··· Provided records

/-- Put a record on a queue at its next place and submit it. -/
def State.queueRec (s : State) (k q seq off len : Nat) : State :=
  let lba := ((s.queue q).place len).getD (s.queue q).nextLba
  let s := s.setQueue q fun x =>
    { x with nextLba := lba + len / x.lbaBytes
             recs := x.recs ++ [{ seq := seq, lba := lba, off := off, cmds := ceilDiv len (2 ^ 21), sent := 0, done := 0, failed := false
                                  again := false, flush := false, tm := s.now, len := len, gone := false }] }
  s.submit k q

/-! ### Halts (R595–R597) -/

/-- A record of the session's sink is being sealed. -/
def State.midSeal (s : State) (q : Nat) : Bool := match (s.session q).sink with
  | none => false
  | some k => (s.sink k).cur.any fun c => (s.region (s.sink k).par.region).recs.any fun r : Rec =>
      r.seq == c.seq && r.sealInfo.isNone && s.recSealer k r == some q

/-- A checkpoint is due: it is cut now, or after the record that is being sealed (R705). -/
def State.cutSoon (s : State) (q kind : Nat) (ring : Option (Fin 16)) : State :=
  if s.midSeal q then s.setSession q fun x => { x with due := x.due ++ [(kind, ring)] } else s.cut q kind ring

/-- The record in transfer goes without being sealed; checkpoints that waited for it are cut. -/
def State.dropCur (s : State) (k : Nat) : State :=
  let s := s.setSink k fun x => { x with cur := none }
  match s.sealer (s.sink k).par.session with
  | some q => s.cutDue q
  | none => s

/-- Halt a sink: the faulted buffer is written back, DMA_HALT is raised. `info` is the queue index for causes 3 and 4. -/
def State.haltSink (s : State) (k cause code seq : Nat) (info : Option Nat) : State :=
  let x := s.sink k
  let b := match x.buf with | some b => some b | none => x.confirm
  let count := match b with | some b => b.buf.count | none => (s.dring x.par.ring).cons
  let s := s.setSink k fun x =>
    { x with halted := true, cause := cause, cur := none, buf := none, confirm := none
             faultFirst := match b with | some b => b.first | none => seq
             faultSeq := seq
             faultPrev := match b with | some b => b.prev | none => x.last }
  let s := s.dropCur k
  let s := { s with dma := upd s.dma x.par.chan fun d => { d with cause := cause } }
  let s := match b with | some b => s.writeBack k { b with code := code } false | none => s
  let data := [(1, cause), (1, x.par.chan), (2, info.getD (count.toNat % 65536)), (8, seq)]
  if b.isSome then s.noteAfter (s.sinkPort k) .dmaHalt (s.handleOf 4 k) data else s.note .dmaHalt (s.handleOf 4 k) data

/-! ### Unbinding (R594, R599) -/

/-- Return a storage sink's queues to the host. -/
def State.dropQueues (s : State) (k : Nat) : State :=
  (s.sink k).queues.foldl (fun s q => s.setQueue q fun _ => .reset) (s.dropWriter (.storage k))

/-- What a queue still has under way ends without a delivery; what was not submitted goes (R599). -/
def StoreQ.orphan (x : StoreQ) : StoreQ :=
  { x with recs := (x.recs.filter fun r : StoreRec => decide (r.done < r.sent)).map fun r => { r with gone := true } }

/-- Release what a bound sink holds; with `release` its handle and queues too. -/
def State.unbindNow (s : State) (k : Nat) (release : Bool) : State :=
  let x := s.sink k
  let s := s.dropWriter (.staging k)
  let s := { s with
    regions := s.regions.map fun r : Region => if r.sink = some k then { r with sink := none } else r
    dma := if x.bound then upd s.dma x.par.chan fun d => { d with sink := none } else s.dma
    sec := { s.sec with sessions := s.sec.sessions.map fun q : Session => if q.sink = some k then { q with sink := none } else q } }
  let s := x.queues.foldl (fun (s : State) q => s.setQueue q StoreQ.orphan) s
  if release then (s.dropQueues k).setSink k fun x => { Sink.reset with gen := nextGen x.gen }
  else s.setSink k fun x =>
    { Sink.reset with gen := x.gen, alloc := true, storage := x.storage, queues := x.queues, stRegion := x.stRegion, stTurn := x.stTurn }
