/-- SEAL_OPEN with its fields in range, a valid region, a lifecycle that allows it and a free session claims session, region and rate
and reads its recipient block; the session that its data opens is OPEN with its salt, its chain, its region and its periods.
SEAL_CHECKPOINT cuts a checkpoint of kind 2, or has it cut after the record being sealed, and waits for it; SEAL_CLOSE of a session
no sink uses cuts one of kind 3 and seals no more. The timer cuts one of kind 1. A checkpoint whose region has room is written,
after the journal's unwritten entries, numbered and reported; with none it waits. The last one of a closing session frees it. Every
sealed record advances the chain, and the N-th cuts a checkpoint. Forms whose exec is concluded to answer a next state: sealOpen,
sealCheckpoint, sealClose, sealCheckpointTimer, checkpointWrite. (R701, R703, R705, R706, R709, R710, R712, R713) -/
def Obligations.SealCommandsAndRows : Prop :=
  (∀ (d : Desc) (s : State), Ready .sealOpen d s → let a := accepted .sealOpen d s
    sealOpenFields d a = true → a.valid 3 (sealRegion d) = true → a.sealBarred = false → (a.hostPort (a.flightPort d.ring.val).val).linkUp = true →
    ∀ k : Nat, sealClaim d a = .ok k →
    let b := (a.setWriter (hIdx (sealRegion d)) (.session k)).setSession k fun x => { Session.reset with gen := x.gen, claim := some d.ring.val, rate := d.u 0x24 4 }
    let w := b.setInflight d.ring.val (Option.map fun f => { f with stage := .hostRead, handle := b.handleOf 8 k, asks := (d.u 0x08 8, d.u 0x10 4) })
    let io := (w.io.leaveL1 (a.flightPort d.ring.val).val).emit (.hostRead (a.flightPort d.ring.val) (d.u 0x08 8) (d.u 0x10 4))
    exec (.sealOpen d) s = .next { w with io := io }) ∧
  (∀ (d : Desc) (buf : List (BitVec 8)) (k : Fin 16) (s : State), buf.length ≤ d.u 0x10 4 → let t := sealSession d buf k.val s
    let x := t.session k.val
    x.isOpen = true ∧ x.gen = (s.session k.val).gen ∧ x.salt = (Config.random s.sec.draws).setWidth 32 ∧ x.next = 0 ∧ x.number = 0 ∧ x.cuts = [] ∧
    x.recip = Config.sha384 (slice 0 1665 buf) ∧ x.enc = dBit d 0x14 0 ∧ x.region = hIdx (sealRegion d) ∧ x.n = d.u 0x1C 4 ∧ x.t = d.u 0x20 2 ∧
    x.rate = d.u 0x24 4 ∧ t.sec.draws = s.sec.draws + 1 ∧ Kept [.sec] s t) ∧
  (∀ (d : Desc) (s : State), Ready .sealCheckpoint d s → d.clean [] = true → let a := accepted .sealCheckpoint d s
    (a.session (hIdx d.handle)).closing = false →
    (a.midSeal (hIdx d.handle) = false → exec (.sealCheckpoint d) s = .next ((a.cut (hIdx d.handle) 2 (some d.ring)).setInflight d.ring.val
      (Option.map fun f => { f with stage := .checkpoint, handle := d.handle }))) ∧
    (a.midSeal (hIdx d.handle) = true → exec (.sealCheckpoint d) s = .next
      ((a.setSession (hIdx d.handle) fun x => { x with due := x.due ++ [(2, some d.ring)] }).setInflight d.ring.val
      (Option.map fun f => { f with stage := .checkpoint, handle := d.handle })))) ∧
  (∀ (d : Desc) (s : State), Ready .sealClose d s → d.clean [] = true → let a := accepted .sealClose d s
    (a.session (hIdx d.handle)).closing = false → (a.session (hIdx d.handle)).sink = none →
    exec (.sealClose d) s = .next (((a.cut (hIdx d.handle) 3 (some d.ring)).setSession (hIdx d.handle) fun x => { x with closing := true }).setInflight
      d.ring.val (Option.map fun f => { f with stage := .checkpoint, handle := d.handle }))) ∧
  (∀ (k : Fin 16) (s : State), let x := s.session k.val
    (x.isOpen = true → x.closing = false → x.t ≠ 0 → (x.due.any fun c => c.1 == 1) = false →
      exec (.sealCheckpointTimer k) s = .next ((s.until (x.cutAt + x.t * 1000000000)).cutSoon k.val 1 none)) ∧
    ((x.isOpen = false ∨ x.closing = true ∨ x.t = 0 ∨ (x.due.any fun c => c.1 == 1) = true) → exec (.sealCheckpointTimer k) s = .next s)) ∧
  (∀ (k : Fin 16) (kind : Nat) (ring : Option (Fin 16)) (s : State), let x := s.session k.val
    let y := (s.cut k.val kind ring).session k.val
    y.cuts = x.cuts ++ [{ kind := kind, time := s.time74, first := x.next - x.since, count := x.since, chain := x.chain, ring := ring }] ∧
    y.since = 0 ∧ y.cutAt = s.now ∧ y.chain = x.chain) ∧
  (∀ (k : Fin 16) (c : Cut) (rest : List Cut) (t : State) (s : State), (s.session k.val).cuts = c :: rest → s.unwritten k.val = [] → c.ring = none →
    (s.session k.val).closing = false → s.appendRecord (s.session k.val).region (s.checkpoint k.val c).1 (s.checkpoint k.val c).2 = some t →
    exec (.checkpointWrite k) s = .next ((t.note .sealCheckpoint (t.handleOf 8 k.val)
      [(1, c.kind), (3, (t.session k.val).number % 2 ^ 24), (8, c.last)]).setSession k.val fun x => { x with cuts := rest, number := x.number + 1 })) ∧
  (∀ (k r : Fin 16) (c : Cut) (t : State) (s : State), (s.session k.val).cuts = [c] → s.unwritten k.val = [] → c.ring = some r → c.kind = 3 →
    (s.session k.val).closing = true → s.appendRecord (s.session k.val).region (s.checkpoint k.val c).1 (s.checkpoint k.val c).2 = some t →
    let u := (t.note .sealCheckpoint (t.handleOf 8 k.val) [(1, c.kind), (3, (t.session k.val).number % 2 ^ 24), (8, c.last)]).setSession k.val fun x =>
      { x with cuts := [], number := x.number + 1 }
    exec (.checkpointWrite k) s = .next ((u.freeSession k.val).finish r.val .ok 0 0)) ∧
  (∀ (k : Fin 16) (c : Cut) (rest : List Cut) (t : State) (s : State), (s.session k.val).cuts = c :: rest → s.unwritten k.val ≠ [] → c.ring = none →
    (s.session k.val).closing = false →
    s.appendRecord (s.session k.val).region (Hdr.plain (s.handleOf 8 k.val) 0x0D 2 (timeOf74 c.time)) (segmentBytes (s.unwritten k.val)) = some t →
    let v := t.setSession k.val fun x => { x with jNext := s.sec.jNext }
    ∀ u : State, v.appendRecord (v.session k.val).region (v.checkpoint k.val c).1 (v.checkpoint k.val c).2 = some u →
    exec (.checkpointWrite k) s = .next ((u.note .sealCheckpoint (u.handleOf 8 k.val)
      [(1, c.kind), (3, (u.session k.val).number % 2 ^ 24), (8, c.last)]).setSession k.val fun x => { x with cuts := rest, number := x.number + 1 })) ∧
  (∀ (k : Fin 16) (s : State), (s.session k.val).cuts = [] → exec (.checkpointWrite k) s = .next s) ∧
  (∀ (k : Fin 16) (c : Cut) (rest : List Cut) (s : State), (s.session k.val).cuts = c :: rest → s.unwritten k.val = [] →
    s.appendRecord (s.session k.val).region (s.checkpoint k.val c).1 (s.checkpoint k.val c).2 = none → exec (.checkpointWrite k) s = .next s) ∧
  (∀ (k : Fin 16) (tag : List (BitVec 8)) (s : State), (s.session k.val).due = [] → let x := s.session k.val
    let y := (s.sealDone k.val tag).session k.val
    y.chain = Config.sha384 (le 48 x.chain.toNat ++ tag) ∧ y.next = x.next + 1 ∧
    ((x.n = 0 ∨ x.since + 1 < x.n) → y.since = x.since + 1 ∧ y.cuts = x.cuts) ∧
    (x.n ≠ 0 → x.n ≤ x.since + 1 → y.since = 0 ∧ y.cuts = x.cuts ++ [{ kind := 1, time := s.time74, first := x.next - x.since, count := x.since + 1, chain := y.chain, ring := none }]))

······

**Exercise directions**. Look through the entries above and quote exactly the lines from the line with "sealed (R705). -/" to the line with "confirm := none", counting both of those lines.

**Completed exercise**.
/-- A checkpoint is due: it is cut now, or after the record that is being sealed (R705). -/
def State.cutSoon (s : State) (q kind : Nat) (ring : Option (Fin 16)) : State :=
  if s.midSeal q then s.setSession q fun x => { x with due := x.due ++ [(kind, ring)] } else s.cut q kind ring

/-- The record in transfer goes without being sealed; checkpoints that waited for it are cut. -/
def State.dropCur (s : State) (k : Nat) : State :=
  let s := s.setSink k fun x => { x with cur := none }
  match s.sealer (s.sink k).par.session with
  | some q => s.cutDue q
  | none => s

/-- Halt a sink: the faulted buffer is written back, DMA_HALT is raised. `info` is the queue index for causes 3 and 4. -/
def State.haltSink (s : State) (k cause code seq : Nat) (info : Option Nat) : State :=
  let x := s.sink k
  let b := match x.buf with | some b => some b | none => x.confirm
  let count := match b with | some b => b.buf.count | none => (s.dring x.par.ring).cons
  let s := s.setSink k fun x =>
    { x with halted := true, cause := cause, cur := none, buf := none, confirm := none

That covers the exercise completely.